**Exercise brief:** Return, exactly and in full, the lines of the records below starting at the one with "obtain ⟨rfl, rfl⟩ := h" and ending at the one with "(s.putWord a w).carrier", and no other lines.

-----

@[simp] theorem State.carrier_setCarrier (l m : LinkId) (c d : Channel) (v : Option Seat) :
    (s.setCarrier l c v).carrier m d = if m = l ∧ d = c then v else s.carrier m d := by
  by_cases h : m = l ∧ d = c
  · obtain ⟨rfl, rfl⟩ := h
    simp [State.carrier, State.setCarrier]
  · have : carrierIndex l c ≠ carrierIndex m d := fun e => h ⟨(carrierIndex_inj e).1.symm, (carrierIndex_inj e).2.symm⟩
    rw [if_neg h]
    simp only [State.carrier, State.setCarrier, Fin.getElem_fin]
    exact Vector.getElem_set_ne _ _ (fun e => this (Fin.ext e))

@[simp] theorem State.carrier_setSeat (i : Seat) (x : SeatState) (l : LinkId) (c : Channel) :
    (s.setSeat i x).carrier l c = s.carrier l c := rfl
@[simp] theorem State.seat_setLink (l : LinkId) (x : Link) (i : Seat) : (s.setLink l x).seat i = s.seat i := rfl
@[simp] theorem State.link_setSeat (i : Seat) (x : SeatState) (l : LinkId) : (s.setSeat i x).link l = s.link l := rfl
@[simp] theorem State.seat_putWord (a : Nat) (w : Word) (i : Seat) : (s.putWord a w).seat i = s.seat i := rfl
@[simp] theorem State.link_putWord (a : Nat) (w : Word) (l : LinkId) : (s.putWord a w).link l = s.link l := rfl
@[simp] theorem State.carrier_putWord (a : Nat) (w : Word) (l : LinkId) (c : Channel) :
    (s.putWord a w).carrier l c = s.carrier l c := rfl
@[simp] theorem State.seat_raise (c : Cause) (i : Seat) : (s.raise c).seat i = s.seat i := rfl
@[simp] theorem State.link_raise (c : Cause) (l : LinkId) : (s.raise c).link l = s.link l := rfl
@[simp] theorem State.carrier_raise (x : Cause) (l : LinkId) (c : Channel) : (s.raise x).carrier l c = s.carrier l c := rfl
@[simp] theorem State.seat_recordFault (a : Nat) (x : FaultKind) (i : Seat) : (s.recordFault a x).seat i = s.seat i := rfl
@[simp] theorem State.link_recordFault (a : Nat) (x : FaultKind) (l : LinkId) : (s.recordFault a x).link l = s.link l := rfl
@[simp] theorem State.carrier_setLink (l : LinkId) (x : Link) (m : LinkId) (c : Channel) :
    (s.setLink l x).carrier m c = s.carrier m c := rfl
@[simp] theorem State.seat_setCarrier (l : LinkId) (c : Channel) (v : Option Seat) (i : Seat) :
    (s.setCarrier l c v).seat i = s.seat i := rfl
@[simp] theorem State.link_setCarrier (m : LinkId) (c : Channel) (v : Option Seat) (l : LinkId) :
    (s.setCarrier m c v).link l = s.link l := rfl

end Sys2Proof.Machine
end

-----

**Reply to the exercise:**
  · obtain ⟨rfl, rfl⟩ := h
    simp [State.carrier, State.setCarrier]
  · have : carrierIndex l c ≠ carrierIndex m d := fun e => h ⟨(carrierIndex_inj e).1.symm, (carrierIndex_inj e).2.symm⟩
    rw [if_neg h]
    simp only [State.carrier, State.setCarrier, Fin.getElem_fin]
    exact Vector.getElem_set_ne _ _ (fun e => this (Fin.ext e))

@[simp] theorem State.carrier_setSeat (i : Seat) (x : SeatState) (l : LinkId) (c : Channel) :
    (s.setSeat i x).carrier l c = s.carrier l c := rfl
@[simp] theorem State.seat_setLink (l : LinkId) (x : Link) (i : Seat) : (s.setLink l x).seat i = s.seat i := rfl
@[simp] theorem State.link_setSeat (i : Seat) (x : SeatState) (l : LinkId) : (s.setSeat i x).link l = s.link l := rfl
@[simp] theorem State.seat_putWord (a : Nat) (w : Word) (i : Seat) : (s.putWord a w).seat i = s.seat i := rfl
@[simp] theorem State.link_putWord (a : Nat) (w : Word) (l : LinkId) : (s.putWord a w).link l = s.link l := rfl
@[simp] theorem State.carrier_putWord (a : Nat) (w : Word) (l : LinkId) (c : Channel) :
    (s.putWord a w).carrier l c = s.carrier l c := rfl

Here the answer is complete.